Weight-loss surgery may help individuals not only shed pounds but improve their memory and concentration.
Obese people participating in a new study were tested on their mental abilities. They showed, on average, slightly impaired memory and concentration. Twelve weeks after surgery, subjects' scores registered in the normal range. Meanwhile, the obese study participants who did not undergo surgery actually showed a decline in their mental abilities over those 12 weeks, but the researchers aren't sure why this occured.
The study is the first to look at changes in mental abilities after bariatric surgery, which can result in a large amount of weight loss in a short period of time. The study shows "the obesity-related cognitive effects might be at least partly reversible," said study researcher John Gunstad, an associate professor at Kent State University in Ohio. "It also provides potentially additional motivation for people who are thinking about losing weight."
However, further research is needed to confirm the results and to understand what, exactly, is responsible for the improvement in memory, Gunstad said.
The study adds to a growing body of research linking obesity to memory deficits and to an increased risk for Alzheimer's disease and other types of dementia.
Bariatric surgery is not without its own risks. A recent study found that many patients who receive gastric bands experience complications over the long term.
Weight loss and memory
The study involved 150 individuals whose average weight was about 300 pounds (136 kilograms); 109 of them underwent weight-loss surgery.
Most of the procedures were gastric bypass surgery, in which the stomach is stapled to turn it into a small pouch, and a portion of the intestine is rerouted so that it is attached to a different part of the stomach. A few of the patients received gastric banding instead, which involves placing a band around the top portion of the stomach to restrict the amount of food it can hold.
All the participants underwent a battery of tests to assess their cognition beforehand. In some, participants were read a list of words (or numbers) and were asked to recall them at a later time.
Participants showed mild impairments on the initial tests. Theses impairments might translate into difficulties in carrying out everyday activities, such as following instructions, Gunstad said.

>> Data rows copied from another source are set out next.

-- ==== Sys2Proof/Certificates/Slice0/Obligations.lean ====
section
/-! DEFINITION. The statements about this model, from the numbered rules of the spec; `OBLIGATIONS.json` lists them. A statement says `exec`
answers a next state, where, and what that state holds; what it does not name as changed it names as unchanged. -/

open Sys2Proof Sys2Proof.Machine

/-! ### Scalar instructions (chapters 1 and 2) -/

/-- R51: the result of every scalar arithmetic, logic, shift, comparison, multiplication and division instruction, and of `lui` and `luh`
(Table 2.4): it goes on its way to rd with the latency of Table 1.3, and nothing else of the machine changes but the engine's advance. -/
def Obligations.ScalarArithmetic : Prop :=
  ∀ (s : State) (sl : Slot) (rd rs1 rs2 : Reg) (imm : BitVec 22) (imm27 : BitVec 27),
    let a := slotX s sl rs1
    let b := slotX s sl rs2
    let m := imm.signExtend 64
    let rr := fun (i : Instr) (op lat : Nat) (v : W64) => Computes s i (rrSlot sl op lat rd rs1 rs2 v) id (some (.x rd v))
    let ri := fun (i : Instr) (op : Nat) (v : W64) => Computes s i (riSlot sl op rd rs1 v) id (some (.x rd v))
    rr (.add sl rd rs1 rs2) 0x01 1 (a + b) ∧ rr (.sub sl rd rs1 rs2) 0x02 1 (a - b)
    ∧ rr (.andW sl rd rs1 rs2) 0x03 1 (a &&& b) ∧ rr (.orW sl rd rs1 rs2) 0x04 1 (a ||| b) ∧ rr (.xorW sl rd rs1 rs2) 0x05 1 (a ^^^ b)
    ∧ rr (.sll sl rd rs1 rs2) 0x06 1 (a <<< (b.toNat % 64)) ∧ rr (.srl sl rd rs1 rs2) 0x07 1 (a >>> (b.toNat % 64))
    ∧ rr (.sra sl rd rs1 rs2) 0x08 1 (a.sshiftRight (b.toNat % 64))
    ∧ rr (.slt sl rd rs1 rs2) 0x09 1 (if a.slt b then 1 else 0) ∧ rr (.sltu sl rd rs1 rs2) 0x0A 1 (if a.ult b then 1 else 0)
    ∧ rr (.mul sl rd rs1 rs2) 0x0B 3 (a * b)
    ∧ (let v := BitVec.ofInt 64 (a.toInt * b.toInt / 2 ^ 64)
       Computes s (.mulh sl rd rs1 rs2) (rrSlot sl 0x0C 3 rd rs1 rs2 v true) id (some (.x rd v)))
    ∧ rr (.div sl rd rs1 rs2) 0x0D 18 (if b = 0 then BitVec.allOnes 64 else a.sdiv b)
    ∧ rr (.divu sl rd rs1 rs2) 0x0E 18 (if b = 0 then BitVec.allOnes 64 else a / b)
    ∧ rr (.rem sl rd rs1 rs2) 0x0F 18 (if b = 0 then a else a.srem b)
    ∧ rr (.remu sl rd rs1 rs2) 0x10 18 (if b = 0 then a else a % b)
    ∧ ri (.addi sl rd rs1 imm) 0x11 (a + m) ∧ ri (.andi sl rd rs1 imm) 0x13 (a &&& m) ∧ ri (.ori sl rd rs1 imm) 0x14 (a ||| m)
    ∧ ri (.xori sl rd rs1 imm) 0x15 (a ^^^ m) ∧ ri (.slli sl rd rs1 imm) 0x16 (a <<< (imm.toNat % 64))
    ∧ ri (.srli sl rd rs1 imm) 0x17 (a >>> (imm.toNat % 64)) ∧ ri (.srai sl rd rs1 imm) 0x18 (a.sshiftRight (imm.toNat % 64))
    ∧ ri (.slti sl rd rs1 imm) 0x19 (if a.slt m then 1 else 0)
    ∧ (let v := imm27.signExtend 64 <<< 22
       Computes s (.lui sl rd imm27) { place := 0, slot := sl, opcode := 0x1E, dest := some (.x rd), effect := .write (.x rd v) } id
         (some (.x rd v)))
    ∧ (let v := BitVec.ofNat 64 ((slotX s sl rd).toNat % 2 ^ 48 + imm27.toNat % 2 ^ 16 * 2 ^ 48)
       Computes s (.luh sl rd imm27) { place := 0, slot := sl, opcode := 0x1F, newT2 := true, badEnc := decide (2 ^ 16 ≤ imm27.toNat),
                                       reads := [.x rd], dest := some (.x rd), effect := .write (.x rd v) } id (some (.x rd v)))

/-- R49: a result for x0 or p0 is discarded and creates no pending write: the instruction issues, and its engine has the same results on
their way and the same registers as before. x0 reads 0, p0 all ones. -/
def Obligations.DiscardedWrites : Prop :=
  ∀ (s : State) (sl : Slot) (rs1 rs2 : Reg) (mod : BitVec 12),
    (let st := rrSlot sl 0x01 1 0 rs1 rs2 (slotX s sl rs1 + slotX s sl rs2)
     Ready s st → ∃ t, exec (.add sl 0 rs1 rs2) s = .next t ∧ (engAt t st).pend = (engAt (atIssue s st) st).pend
       ∧ SameFiles (coreOf (atIssue s st) sl.core.val) (coreOf t sl.core.val))
    ∧ (let st := predicateSlot sl 0x3C 4 false (decide (5 < mod.toNat)) [.v rs1, .v rs2] 0
         (predicateBits s sl 0 fun i => compare32 mod.toNat (slotV s sl rs1 i) (slotV s sl rs2 i))
       Ready s st → ∃ t, exec (.vcmp sl 0 rs1 rs2 mod) s = .next t ∧ (engAt t st).pend = (engAt (atIssue s st) st).pend
         ∧ SameFiles (coreOf (atIssue s st) sl.core.val) (coreOf t sl.core.val))
    ∧ (∀ (g : Eng) (k : Core), xFile g 0 = 0 ∧ pFile k 0 = BitVec.allOnes 256)

/-- R53: a branch whose condition holds, and every jump, sends its engine to the target after one delay issue; one whose condition does not hold
lets the next bundle issue. The link value is the address of the bundle after the delay issue. R53: the bundle in a delay issue executes and the
branch's target follows it; a branch or jump there stops the core (class 0x01, subcode 0x0A); and a `csrr` whose offset lies outside the core's
register block has a window fault and stops it. -/
def Obligations.BranchesAndJumps : Prop :=
  (∀ (s : State) (sl : Slot) (rd rs1 rs2 : Reg) (off : BitVec 22) (imm : BitVec 27),
      let a := slotX s sl rs1
      let b := slotX s sl rs2
      let pc := slotPc s sl
      let link := BitVec.ofInt 64 (pc + 2)
      let goes := fun (i : Instr) (st : Staged) (w : Option RegWrite) (target : Option Int) =>
        Branches s i st w target
        ∧ (Comes s st → (engAt (atIssue s st) st).delay ≠ none →
             (∃ f ∈ faultsAt s st, f.cls = 1 ∧ f.sub = 0x0A) ∧ ∃ t, exec i s = .next t ∧ (coreOf t sl.core.val).faulted = true)
      let br := fun (i : Instr) (op : Nat) (p : Prop) =>
        (p → goes i (branchSlot sl op rs1 rs2 (.jump (pc + off.toInt) none)) none (some (pc + off.toInt)))
        ∧ (¬ p → goes i (branchSlot sl op rs1 rs2 .notTaken) none none)
      br (.beq sl rs1 rs2 off) 0x20 (a = b) ∧ br (.bne sl rs1 rs2 off) 0x21 (a ≠ b)
      ∧ br (.blt sl rs1 rs2 off) 0x22 (a.toInt < b.toInt) ∧ br (.bge sl rs1 rs2 off) 0x23 (b.toInt ≤ a.toInt)
      ∧ br (.bltu sl rs1 rs2 off) 0x24 (a.toNat < b.toNat) ∧ br (.bgeu sl rs1 rs2 off) 0x25 (b.toNat ≤ a.toNat)
      ∧ goes (.jal sl rd imm) { place := 0, slot := sl, opcode := 0x26, dest := some (.x rd), lat := 2,
                                      effect := .jump (pc + imm.toInt) (some (rd, link)) } (some (.x rd link)) (some (pc + imm.toInt))
      ∧ (let target := (a + off.signExtend 64).toInt
         goes (.jalr sl rd rs1 off) { place := 0, slot := sl, opcode := 0x27, reads := [.x rs1], dest := some (.x rd), lat := 2,
                                            effect := .jump target (some (rd, link)) } (some (.x rd link)) (some target)))
  ∧ (∀ (s : State) (sl : Slot) (rd rs1 rs2 : Reg) (target : Int),
      (let st := rrSlot sl 0x01 1 rd rs1 rs2 (slotX s sl rs1 + slotX s sl rs2)
       Ready s st → (engAt (atIssue s st) st).delay = some target →
         ∃ t, exec (.add sl rd rs1 rs2) s = .next t ∧ (engAt t st).pc = target ∧ (engAt t st).delay = none))
  ∧ (∀ (s : State) (sl : Slot) (rd : Reg) (imm : BitVec 22),
      let st : Staged := { place := 0, slot := sl, opcode := 0x38, badEnc := false, dest := some (.x rd), lat := 6, effect := .csrr rd imm.toInt }
      Comes s st → imm.toInt < 0 ∨ coreReg (atIssue s st) sl.core.val imm.toInt.toNat = none →
        (∃ f ∈ faultsAt s st, f.cls = 2) ∧ ∃ t, exec (.csrr sl rd 0 imm) s = .next t ∧ (coreOf t sl.core.val).faulted = true)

Twelve weeks later, the surgery participants had lost about 50 pounds, Gunstad said. They improved on all four tests designed to assess memory, while the non-surgical subjects performed worse on two of these tests and about the same on the others.
The researchers aren't exactly sure why the surgery patients showed improved memory, though changes in blood pressure may be partly responsible.
"We've known for a long time that high blood pressure is bad for all parts of the body, including the brain," Gunstad said.
However, the study found the weight loss itself could not directly explain the memory improvements, suggesting there were other factors tied to the surgery or weight loss, Gunstad said.
The future research will examine whether weight loss achieved through non-surgical means produces the same changes in memory, Gunstad said.
The study will be published in an upcoming issue of the journal Surgery for Obesity and Related Diseases.
Pass it on: Obese individuals who undergo weight-loss surgery may boost their memory.